WHAT IS NEEDED. Word for word, restate all of the records.

[Extracted data entries]
-- ==== Sys2Proof/Word.lean ====
section
/-!
DEFINITION. The word types of the block at the reference parameters: the widths of the ports and registers
(R7, R11, R20, R70).
-/
namespace Sys2Proof

/-- RAW_W bits: a RawSample, a FilteredSample, the slot and every sample-valued register (R7). -/
abbrev Sample := BitVec 12

/-- BIT_WIDTH bits: an ActivationPattern, active-low, bit i drives indicator i (R11, R25). -/
abbrev Pattern := BitVec 8

/-- The two-bit codes of s_stat and r_stat (R27, R28). -/
abbrev StatusCode := BitVec 2

/-- RAW_W + 3 bits: the input bundle rst, s_valid, r_req and s_raw of one cycle (R70). -/
abbrev CycleWord := BitVec 15

/-- Bit b of the word is cleared: `p[b] = 0` of R146. -/
def clearBit {w : Nat} (p : BitVec w) (b : Nat) : BitVec w := p &&& ~~~(BitVec.twoPow w b)

end Sys2Proof
end

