-- ==== Sys2Proof/Machine/Assembler.lean ====
section
/-!
DEFINITION. The assembler and the disassembler of R75 and R76. A source line is a list of characters. What R75 leaves
open (letter case, leading zeros and signs of numerals, blanks, lines without an operation, the numeral of a count) is
log entry 6, DESIGN CHOICE. The text of a line, its parts and what it stands for do not depend on the parameters; the words do.
-/
namespace Sys2Proof.Machine

/-- A blank between the parts of a line. -/
def isBlank (c : Char) : Bool := c == ' ' || c == '\t'

/-- The parts of a line, its comment left out: "A ; starts a comment that runs to the end of the line" (R75). -/
def lineParts (cs : List Char) : List (List Char) :=
  ((cs.takeWhile (fun c => c != ';')).splitOnP isBlank).filter (fun part => !part.isEmpty)

/-- The value of a digit, letters of either case counting from 10. -/
def digitValue (c : Char) : Option Nat :=
  let n := c.toNat
  if 48 ≤ n ∧ n ≤ 57 then some (n - 48)
  else if 97 ≤ n ∧ n ≤ 102 then some (n - 87)
  else if 65 ≤ n ∧ n ≤ 70 then some (n - 55)
  else none

/-- The number that the digits write in the base, after the value acc of the digits before them. -/
def digitsValue (base : Nat) : List Char → Nat → Option Nat
  | [], acc => some acc
  | c :: cs, acc =>
    match digitValue c with
    | some d => if d < base then digitsValue base cs (acc * base + d) else none
    | none => none

/-- "A decimal integer, or a hexadecimal integer written with a `0x` prefix" (R75). R75 does not say whether a numeral may
have leading zeros or a sign: any number of leading zeros is taken in both forms, a sign is refused, and so are `+5` and
`-0` (log entry 6, DESIGN CHOICE). -/
def parseNumber : List Char → Option Nat
  | [] => none
  | '0' :: 'x' :: [] => none
  | '0' :: 'x' :: cs => digitsValue 16 cs 0
  | cs => digitsValue 10 cs 0

/-- One line of a program (R75, R76), none where it is no line of the syntax. R75 gives the numeral forms of `<raw>`
only; the count `<n>` of IDLE and RESET is read in the same two forms (log entry 6, DESIGN CHOICE). -/
def parseLine (cs : List Char) : Option AsmLine :=
  match lineParts cs with
  | [m] =>
    if m = "NOP".toList then some .nop
    else if m = "POP".toList then some .pop
    else if m = "RESET".toList then some .reset
    else if m = "RECV".toList then some .recv
    else none
  | [m, a] =>
    if m = "PUSH".toList then (parseNumber a).map .push
    else if m = "PUSHPOP".toList then (parseNumber a).map .pushpop
    else if m = "IDLE".toList then (parseNumber a).map .idle
    else if m = "SEND".toList then (parseNumber a).map .send
    else if m = "RESET".toList then (parseNumber a).map .resetTimes
    else none
  | _ => none

/-- An operation of the source text, its operand any number: what a line stands for before its words are made. -/
inductive SourceOp where
  | nop
  | push (raw : Nat)
  | pop
  | pushpop (raw : Nat)
  | reset
  deriving DecidableEq, Repr

/-- What a line stands for (R75, R76). RECV has no fixed expansion: it is a wait loop that the environment
runs, `recv` of Receive.lean. -/
def expandLine : AsmLine → Option (List SourceOp)
  | .nop => some [.nop]
  | .push raw => some [.push raw]
  | .pop => some [.pop]
  | .pushpop raw => some [.pushpop raw]
  | .reset => some [.reset]
  | .idle n => some (List.replicate n .nop)
  | .send raw => some [.push raw]
  | .recv => none
  | .resetTimes n => some (List.replicate n .reset)

/-- The words of one line, where `word` makes the word of an operation: a line that is ill formed at the parameters is
refused and no operand is truncated (R75). -/
def assembleLineWith {ω : Type} (p : Params) (word : SourceOp → ω) (l : AsmLine) : Option (List ω) :=
  if l.wellFormedAt p then (expandLine l).map (List.map word) else none

/-- The words of a program, its lines in order, one word a cycle (R75), where `words` assembles one line. -/
def assembleWith {ω : Type} (words : AsmLine → Option (List ω)) : List (List Char) → Option (List ω)
  | [] => some []
  | line :: rest =>
    match parseLine line with
    | none => none
    | some l =>
      match words l, assembleWith words rest with
      | some ws, some more => some (ws ++ more)
      | _, _ => none

/-- An operation as a line of the syntax, its operand in decimal (R75). -/
def SourceOp.print : SourceOp → List Char
  | .nop => "NOP".toList
  | .push raw => "PUSH ".toList ++ Nat.toDigits 10 raw
  | .pop => "POP".toList
  | .pushpop raw => "PUSHPOP ".toList ++ Nat.toDigits 10 raw
  | .reset => "RESET".toList

/-- The operation that a source operation names, its operand in range (R75). -/
def SourceOp.toInstr : SourceOp → Instr
  | .nop => .nop
  | .push raw => .push (BitVec.ofNat 12 raw)
  | .pop => .pop
  | .pushpop raw => .pushpop (BitVec.ofNat 12 raw)
  | .reset => .reset

/-- The words of one line at the reference parameters. -/
def assembleLine : AsmLine → Option (List CycleWord) :=
  assembleLineWith Params.reference fun op => encode op.toInstr

/-- The words of a program at the reference parameters. -/
def assemble : List (List Char) → Option (List CycleWord) := assembleWith assembleLine

/-- The operation as the source text has it. -/
def sourceOp : Instr → SourceOp
  | .nop => .nop
  | .push raw => .push raw.toNat
  | .pop => .pop
  | .pushpop raw => .pushpop raw.toNat
  | .reset => .reset

/-- The disassembler: "every word with R = 1 as RESET, and every word with R = 0 and V = 0 without an operand, whatever
its ignored bits hold" (R75). -/
def disassemble (w : CycleWord) : List Char := (sourceOp (decode w)).print

end Sys2Proof.Machine
end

RESULT OF THE EXERCISE.
-- ==== Sys2Proof/Word.lean ====
section
/-!
DEFINITION. The word types of the block at the reference parameters: the widths of the ports and registers
(R7, R11, R20, R70).
-/
namespace Sys2Proof

/-- RAW_W bits: a RawSample, a FilteredSample, the slot and every sample-valued register (R7). -/
abbrev Sample := BitVec 12

/-- BIT_WIDTH bits: an ActivationPattern, active-low, bit i drives indicator i (R11, R25). -/
abbrev Pattern := BitVec 8

/-- The two-bit codes of s_stat and r_stat (R27, R28). -/
abbrev StatusCode := BitVec 2

/-- RAW_W + 3 bits: the input bundle rst, s_valid, r_req and s_raw of one cycle (R70). -/
abbrev CycleWord := BitVec 15

/-- Bit b of the word is cleared: `p[b] = 0` of R146. -/
def clearBit {w : Nat} (p : BitVec w) (b : Nat) : BitVec w := p &&& ~~~(BitVec.twoPow w b)

end Sys2Proof
end

-- ==== Sys2Proof/Machine/Assembler.lean ====
section
/-!
DEFINITION. The assembler and the disassembler of R75 and R76. A source line is a list of characters. What R75 leaves
open (letter case, leading zeros and signs of numerals, blanks, lines without an operation, the numeral of a count) is
log entry 6, DESIGN CHOICE. The text of a line, its parts and what it stands for do not depend on the parameters; the words do.
-/
namespace Sys2Proof.Machine

/-- A blank between the parts of a line. -/
def isBlank (c : Char) : Bool := c == ' ' || c == '\t'

/-- The parts of a line, its comment left out: "A ; starts a comment that runs to the end of the line" (R75). -/
def lineParts (cs : List Char) : List (List Char) :=
  ((cs.takeWhile (fun c => c != ';')).splitOnP isBlank).filter (fun part => !part.isEmpty)

/-- The value of a digit, letters of either case counting from 10. -/
def digitValue (c : Char) : Option Nat :=
  let n := c.toNat
  if 48 ≤ n ∧ n ≤ 57 then some (n - 48)
  else if 97 ≤ n ∧ n ≤ 102 then some (n - 87)
  else if 65 ≤ n ∧ n ≤ 70 then some (n - 55)
  else none

/-- The number that the digits write in the base, after the value acc of the digits before them. -/
def digitsValue (base : Nat) : List Char → Nat → Option Nat
  | [], acc => some acc
  | c :: cs, acc =>
    match digitValue c with
    | some d => if d < base then digitsValue base cs (acc * base + d) else none
    | none => none

/-- "A decimal integer, or a hexadecimal integer written with a `0x` prefix" (R75). R75 does not say whether a numeral may
have leading zeros or a sign: any number of leading zeros is taken in both forms, a sign is refused, and so are `+5` and
`-0` (log entry 6, DESIGN CHOICE). -/
def parseNumber : List Char → Option Nat
  | [] => none
  | '0' :: 'x' :: [] => none
  | '0' :: 'x' :: cs => digitsValue 16 cs 0
  | cs => digitsValue 10 cs 0

/-- One line of a program (R75, R76), none where it is no line of the syntax. R75 gives the numeral forms of `<raw>`
only; the count `<n>` of IDLE and RESET is read in the same two forms (log entry 6, DESIGN CHOICE). -/
def parseLine (cs : List Char) : Option AsmLine :=
  match lineParts cs with
  | [m] =>
    if m = "NOP".toList then some .nop
    else if m = "POP".toList then some .pop
    else if m = "RESET".toList then some .reset
    else if m = "RECV".toList then some .recv
    else none
  | [m, a] =>
    if m = "PUSH".toList then (parseNumber a).map .push
    else if m = "PUSHPOP".toList then (parseNumber a).map .pushpop
    else if m = "IDLE".toList then (parseNumber a).map .idle
    else if m = "SEND".toList then (parseNumber a).map .send
    else if m = "RESET".toList then (parseNumber a).map .resetTimes
    else none
  | _ => none

/-- An operation of the source text, its operand any number: what a line stands for before its words are made. -/
inductive SourceOp where
  | nop
  | push (raw : Nat)
  | pop
  | pushpop (raw : Nat)
  | reset
  deriving DecidableEq, Repr

/-- What a line stands for (R75, R76). RECV has no fixed expansion: it is a wait loop that the environment
runs, `recv` of Receive.lean. -/
def expandLine : AsmLine → Option (List SourceOp)
  | .nop => some [.nop]
  | .push raw => some [.push raw]
  | .pop => some [.pop]
  | .pushpop raw => some [.pushpop raw]
  | .reset => some [.reset]
  | .idle n => some (List.replicate n .nop)
  | .send raw => some [.push raw]
  | .recv => none
  | .resetTimes n => some (List.replicate n .reset)

/-- The words of one line, where `word` makes the word of an operation: a line that is ill formed at the parameters is
refused and no operand is truncated (R75). -/
def assembleLineWith {ω : Type} (p : Params) (word : SourceOp → ω) (l : AsmLine) : Option (List ω) :=
  if l.wellFormedAt p then (expandLine l).map (List.map word) else none

/-- The words of a program, its lines in order, one word a cycle (R75), where `words` assembles one line. -/
def assembleWith {ω : Type} (words : AsmLine → Option (List ω)) : List (List Char) → Option (List ω)
  | [] => some []
  | line :: rest =>
    match parseLine line with
    | none => none
    | some l =>
      match words l, assembleWith words rest with
      | some ws, some more => some (ws ++ more)
      | _, _ => none

/-- An operation as a line of the syntax, its operand in decimal (R75). -/
def SourceOp.print : SourceOp → List Char
  | .nop => "NOP".toList
  | .push raw => "PUSH ".toList ++ Nat.toDigits 10 raw
  | .pop => "POP".toList
  | .pushpop raw => "PUSHPOP ".toList ++ Nat.toDigits 10 raw
  | .reset => "RESET".toList

/-- The operation that a source operation names, its operand in range (R75). -/
def SourceOp.toInstr : SourceOp → Instr
  | .nop => .nop
  | .push raw => .push (BitVec.ofNat 12 raw)
  | .pop => .pop
  | .pushpop raw => .pushpop (BitVec.ofNat 12 raw)
  | .reset => .reset

/-- The words of one line at the reference parameters. -/
def assembleLine : AsmLine → Option (List CycleWord) :=
  assembleLineWith Params.reference fun op => encode op.toInstr

/-- The words of a program at the reference parameters. -/
def assemble : List (List Char) → Option (List CycleWord) := assembleWith assembleLine

/-- The operation as the source text has it. -/
def sourceOp : Instr → SourceOp
  | .nop => .nop
  | .push raw => .push raw.toNat
  | .pop => .pop
  | .pushpop raw => .pushpop raw.toNat
  | .reset => .reset

/-- The disassembler: "every word with R = 1 as RESET, and every word with R = 0 and V = 0 without an operand, whatever
its ignored bits hold" (R75). -/
def disassemble (w : CycleWord) : List Char := (sourceOp (decode w)).print

end Sys2Proof.Machine
end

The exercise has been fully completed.